Elyotna commented 5 years ago

Hi gcsuri, it looks like you're running out of CMA memory that is used to allocate video buffers. What amount do you have ? (trying doing dmesg|grep -i cma)

Are you trying to decode 10-bit video ? There is a limitation currently where the decoder requires 2x the amount of RAM to decode 10-bit video, as we need to decode the 10-bit video in a set of buffers, and then a second set of buffers to store the 8-bit downsampled result (since we do not have a full v4l2->userspace->drm pipeline for 10-bit buffers). As such, decoding 10-bit 4K video with 1GB of ram is difficult.

gcsuri commented 5 years ago

Hi Maxime,

thank you for your answer!

dmesg|grep -i cma :

[ 0.000000] OF: reserved mem: failed to allocate memory for node 'linux,cma' [ 0.000000] cma: Reserved 256 MiB at 0x0000000028000000 [ 0.000000] Memory: 595600K/896000K available (10238K kernel code, 884K rwdata, 3732K rodata, 576K init, 632K bss, 38256K reserved, 262144K cma-reserved)
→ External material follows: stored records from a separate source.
-- ==== Sys2Proof/Machine/Egress.lean ====
section
/-! DEFINITION. DisplayPort and DSI-2 ports (R169-R173), coefficient tables (R141, R142) and writeback (R143-R146). -/

namespace Sys2Proof.Machine

set_option Elab.async false

/-! ### DisplayPort (R169, R170) -/

/-- The enabled output that drives a port with one of a list of egress types. -/
def State.outputOn (s : State) (types : List Nat) (port : Nat) : Option Nat :=
  s.runningOutputs.find? fun o => types.contains (s.reg 0x3400_03 o) && s.reg 0x3400_04 o == port

/-- An event of an output's link, E-0x075 with a code (R169, R170, R172). -/
def State.noteLink (s : State) (o : Nat) (c : Code) : State := s.record 0x075 (some c) o (shownFrame (s.output o).ofNow : Nat)

/-- HOT_PLUG_ASSERT (R169). -/
def execHotPlugAssert (port : Fin 8) (sinkRate : Fin 4) (sinkLink : SinkLink) (edid : Bytes) (s : State) : Out :=
  whenLive s fun s =>
    let k : Sink := { rate := sinkRate, lanes := sinkLink.lanes, edid := edid, spread := sinkLink.spread }
    let s1 : State := { s with sinks := Tbl.put s.sinks port k }
    if (s1.outputOn [2] port).isSome then s1.trainDp port k else s1

/-- HOT_PLUG_LOSS (R169): only a deassertion longer than 2 ms is one. -/
def execHotPlugLoss (port : Fin 8) (lowUs : Nat) (s : State) : Out :=
  whenLive s fun s =>
    if lowUs ≤ 2000 then s
    else
      let s1 : State := { s with sinks := Tbl.erase s.sinks port }
      match s1.outputOn [2] port with
      | some o => ((s1.setReg 0x3440_05 port 0).breakFrames port).noteLink o (so 0x0A)
      | none => s1

/-- IRQ_HPD (R169): only link status lost starts training again. -/
def execIrqHpd (port : Fin 8) (linkLost : Bool) (s : State) : Out :=
  whenLive s fun s =>
    match Tbl.find s.sinks port, s.outputOn [2] port with
    | some k, some _ => if linkLost then s.trainDp port k else s
    | _, _ => s

/-- The largest lane count of DisplayPort not above a number (R169). -/
def dpLanes (n : Nat) : Nat := if 4 ≤ n then 4 else if 2 ≤ n then 2 else 1

/-- DP_TRAINING_DONE (R169, R170): a link trains at no more than the port's maxima and the sink's; one that is below the
output's need is reported, and its output sends the idle pattern. -/
def execDpTrainingDone (port : Fin 8) (result : TrainEnd) (s : State) : Out :=
  whenLive s fun s =>
    match Tbl.find s.sinks port, s.outputOn [2] port with
    | some k, some o =>
      if s.reg 0x3440_05 port != 1 then s
      else match result with
        | .failed => (s.setReg 0x3440_05 port 3).noteLink o (so 0x0A)
        | .trained rate lanes =>
          let r := min rate (min k.rate (s.reg 0x3440_02 port))
          let n := dpLanes (min lanes (min k.lanes (s.reg 0x3440_03 port)))
          let s1 := ((s.setReg 0x3440_05 port 2).setReg 0x3440_06 port r).setReg 0x3440_07 port n
          if s1.dpCarries o r n then s1 else s1.noteLink o (so 0x0B)
    | _, _ => s

/-! ### DSI-2 (R172, R173) -/

/-- The records of a panel initialisation sequence, type and payload, as far as they are well formed, and whether all of
it is (R172); the first argument bounds the records. -/
def dsiRecords : Nat → Bytes → List (Nat × Bytes) × Bool
  | _, [] => ([], true)
  | n + 1, t :: len :: rest =>
    let k := len.toNat
    let known := [0x05, 0x15, 0x39].contains t.toNat || (t.toNat == 0xFF && k == 1)
    if known && k ≤ rest.length then
      let r := dsiRecords n (rest.drop k)
      ((t.toNat, rest.take k) :: r.1, r.2)
    else ([], false)
  | _, _ => ([], false)

/-- How long the waits of a panel initialisation sequence take, in ns (R172). -/
def dsiWaits (rs : List (Nat × Bytes)) : Nat :=
  rs.foldl (fun n x => if x.1 = 0xFF then n + x.2.foldl (fun m b => m + b.toNat) 0 * 1000000 else n) 0

/-- The packets of a sequence that a port can have sent within a time, its waits kept (R172); `past` is the time that those
before took. -/
def dsiSent (spent past : Nat) : List (Nat × Bytes) → List (Nat × Bytes)
  | [] => []
  | x :: rs =>
    if x.1 = 0xFF then dsiSent spent (past + dsiWaits [x]) rs
    else if past ≤ spent then x :: dsiSent spent past rs else []

/-- DSI_INIT_DONE (R172): the sequence has been sent, its waits with it, or it stopped at a malformed record or at one that
the panel did not acknowledge, which of them a free value says. -/
def execDsiInitDone (port : Fin 4) (acknowledged : Bool) (s : State) : Out :=
  whenLive s fun s =>
    match s.outputOn [3, 4] port with
    | none => s
    | some o =>
      if s.reg 0x3450_07 port != 1 then s
      else
        let b := s.blob 0x3450_05 port
        let r := dsiRecords b.length b
        let spent := s.now - Tbl.get 0 s.panels port
        let packets := dsiSent spent 0 r.1
        let lost := !acknowledged && !packets.isEmpty
        let d := s.draw
        let p := if lost then (packets.take (d.1 % packets.length + 1), d.2) else (packets, s)
        let s1 := p.1.foldl (fun (t : State) x => t.send (.dsi port x.1 x.2)) p.2
        if !lost && spent < dsiWaits r.1 then s
        else if lost || !r.2 then (s1.setReg 0x3450_07 port 3).noteLink o (so 0x0C)
        else s1.setReg 0x3450_07 port 2

/-- TEARING_EFFECT (R158, R173): a rising edge on DSIn_TE in command mode; the first of a frame measures its phase. -/
def execTearingEffect (port : Fin 4) (s : State) : Out :=
  whenLive s fun s =>
    match s.outputOn [4] port with
    | none => s
    | some o =>
      let x := s.output o
      let s1 := s.outputEvent o 4
      if !x.started || x.teSeen then s1
      else
        let phase := toSigned 64 (ofSigned 64 ((s.wall : Int) - s.nowStart o))
        let s2 := (s1.setOutput o { s1.output o with teSeen := true }).setRegI 0x3400_18 o 32 phase
        if phase.natAbs ≤ 1000 * s.reg 0x3400_19 o then s2 else (s2.bump 0x3410_08 o).noteTe o x.ofNow (so 0x08)

/-! ### Coefficient tables (R140-R142) -/

/-- Whether a table BLOB has the layout of a table (R141). -/
def tableFormed (t : Nat) (b : Bytes) : Bool :=
  let vertical := decide (16 ≤ t)
  let taps := if vertical then 6 else 8
  b.length == 12 + 128 * taps && field b 0 4 == 0x44514354 && field b 4 2 == 1 &&
  field b 6 1 == (if vertical then 1 else 0) && field b 7 1 == taps && crcTailOk b

/-- The coefficients of a phase of a table BLOB. -/
def tableRow (taps : Nat) (b : Bytes) (phase : Nat) : List Int :=
  (List.range taps).map fun k => toSigned 16 (field b (8 + 2 * (phase * taps + k)) 2)

/-- Whether a table's coefficients are twelve-bit values that sum to 1,024 in each phase (R141). -/
def tableInRange (t : Nat) (b : Bytes) : Bool :=
  let taps := if 16 ≤ t then 6 else 8
  (List.range 64).all fun p =>
    let row := tableRow taps b p
    row.all (fun c => -2048 ≤ c && c ≤ 2047) && row.foldl (· + ·) 0 == 1024

/-- A write of L:3040.02 (R140-R142). -/
def tableOp : WriteOp := fun s _ t v =>
  if factoryTable t then (s, .no (an 0x03))
  else if !tableFormed t v.b then (s, .no (an 0x01))
  else if !tableInRange t v.b then (s, .no (an 0x02))
  else (s.setShadow 0x3040_02 t v, .ok)

/-- TABLE_LOAD (R141, R142). -/
def execTableLoad (ss : Nat) (blob : Bytes) (s : State) : Out :=
  whenManaged s fun s => s.ledgerWrite ss 0x3040_02 (.bytes blob) tableOp

/-! ### Writeback (R38, R143-R146) -/

/-- The output whose frame an engine's writeback captures, while it runs: it is enabled and its slot is a host source of
the plan in force (R143, R146). It stops while a reserve serves the engine's streams (R174; DESIGN CHOICE, log entry 162). -/
def State.writebackOf (s : State) (e : Nat) : Option Nat :=
  let host := match s.source (s.reg 0x3080_04 e) with | some x => x.kind == 3 | none => false
  let o := s.streamOutput e (if s.isSplit e then s.reg 0x3080_03 e else 0)
  if s.flag 0x3080_02 e && host && o < 32 then some o else none

/-- The wall time at which active line `y` of the frame in progress of an output starts. -/
def State.lineTime (s : State) (o y : Nat) : Nat := wallOf (s.nowInstant o (s.leadLines o + y) (s.vtotal o)) false

/-- Whether a layer's destination rectangle meets an engine's writeback region (R38). -/
def State.contributes (s : State) (e : Nat) (d : Draw) : Bool :=
  let x := s.reg 0x3080_05 e
  let y := s.reg 0x3080_06 e
  d.dx < x + s.reg 0x3080_07 e && x < d.dx + d.dw && d.dy < y + s.reg 0x3080_08 e && y < d.dy + d.dh

/-- The oldest origin among a list of contributors: 0 with a veil among them, a free value with none (R38). -/
def State.oldestOrigin (s : State) (ds : List Draw) : Nat × State :=
  match ds.map fun d => if d.veil.isSome then 0 else d.origin with
  | [] => let p := s.draw; (p.1 % 2 ^ 64, p.2)
  | x :: xs => (xs.foldl min x, s)

/-- A writeback takes a Free Ingot for frame `of` of an output, with its origin record (R144), or is abandoned (R145). -/
def State.startWriteback (s : State) (e o of : Nat) : State :=
  let slot := s.reg 0x3080_04 e
  let s1 := (s.setEngine e { s.engine e with wbOf := some of }).applyFrozen slot
  let t := s1.takeFree slot .writeback
  match t.1 with
  | none => t.2.abandonWriteback e
  | some i =>
    let ds := (t.2.output o).cur.draws.filter (t.2.contributes e)
    let m := t.2.oldestOrigin ds
    let g := m.2.ingot i
    let s2 := (m.2.setIngot i { g with
      origin := m.1, foreign := ds.any (·.foreign), unlocked := ds.any (·.unlocked), era := s.era, seq := of % 2 ^ 32
      written := true }).countFrom i
    (s2.setEngine e { s2.engine e with wbIngot := some i }).countFrame e

/-- WRITEBACK_REGION_START (R144): the first line of the region in a composed frame; a frame whose region has not ended by
then is abandoned and counted (DESIGN CHOICE, log entry 161). -/
def execWritebackRegionStart (engine : Fin 16) (s : State) : Out :=
  whenLive s fun s =>
    match s.writebackOf engine with
    | none => s
    | some o =>
      let x := s.output o
      if x.started && x.kind == .composed && (s.engine engine).wbOf != some x.ofNow &&
          s.reached (s.lineTime o (s.reg 0x3080_06 engine)) then
        (if (s.engine engine).wbIngot.isSome then s.abandonWriteback engine else s).startWriteback engine o x.ofNow
      else s

/-- The lines of an engine's writeback region, as they are stored. -/
def State.regionLines (s : State) (e o : Nat) : List Bytes :=
  (List.range (s.reg 0x3080_08 e)).map fun j =>
    (s.output o).cur.storedLine (s.reg 0x3080_09 e) (s.hactive o) (s.vactive o) (s.reg 0x3080_05 e)
      (s.reg 0x3080_06 e + j) (s.reg 0x3080_07 e)

/-- The Ingot of a writeback receives the region at its source's stride and is published, with the content check of the
region's lines, and of no others of its source, where frozen detection counted it from its start (R50, R144; of a region
smaller than the source DESIGN CHOICE, log entry 132). -/
def State.endWriteback (s : State) (e o i : Nat) : State :=
  let g := s.ingot i
  let stride := match s.source g.slot with | some x => lineStride x.width (bytesPerPixel x.fmt) | none => 0
  let ls := s.regionLines e o
  let s1 := ((List.range ls.length).zip ls).foldl (fun (t : State) p => t.store (g.base + p.1 * stride) p.2) s
  let g1 := if g.counted then { g with check := crc32c ls.flatten } else g
  ((s1.setIngot i g1).setEngine e { s1.engine e with wbIngot := none }).publish i

/-- WRITEBACK_REGION_END (R144, R300): the region's last line has been written, and none of its writes waits for a grant. -/
def execWritebackRegionEnd (engine : Fin 16) (s : State) : Out :=
  whenLive s fun s =>
    match s.writebackOf engine, (s.engine engine).wbIngot with
    | some o, some i =>
      let x := s.output o
      if (s.engine engine).wbOf == some x.ofNow && (s.ingot i).st == .filling && (s.ingot i).filler == .writeback &&
          s.reached (s.lineTime o (s.reg 0x3080_06 engine + s.reg 0x3080_08 engine)) &&
          !s.writeWaits engine (s.ingot i).base (s.ingot i).size then s.endWriteback engine o i
      else s
    | _, _ => s

end Sys2Proof.Machine
end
Yes, I tried 10bit uhd video. I tried h264 uhd also but I got: [ 238.595350] meson-vdec c8820000.video-decoder: Unsupported video width: 3840 [ 238.596788] meson-vdec c8820000.video-decoder: Aborting decoding session!

best regards, Gabor

Elyotna commented 5 years ago

Hey Gabor,

Yeah, 256MiB is going to be a bit short. I'd say safe values are 384MiB for 8-bit UHD, 896MiB for 10-bit UHD. There will be work to lower these values in the future.

Another thing to note: my driver does not support H264 UHD for GXBB (S905). Amlogic had to go through various lengthy hacks to get it supported and I decided not to focus on it for now. If you want H264 UHD you'll have to settle for at least GXL (S905X).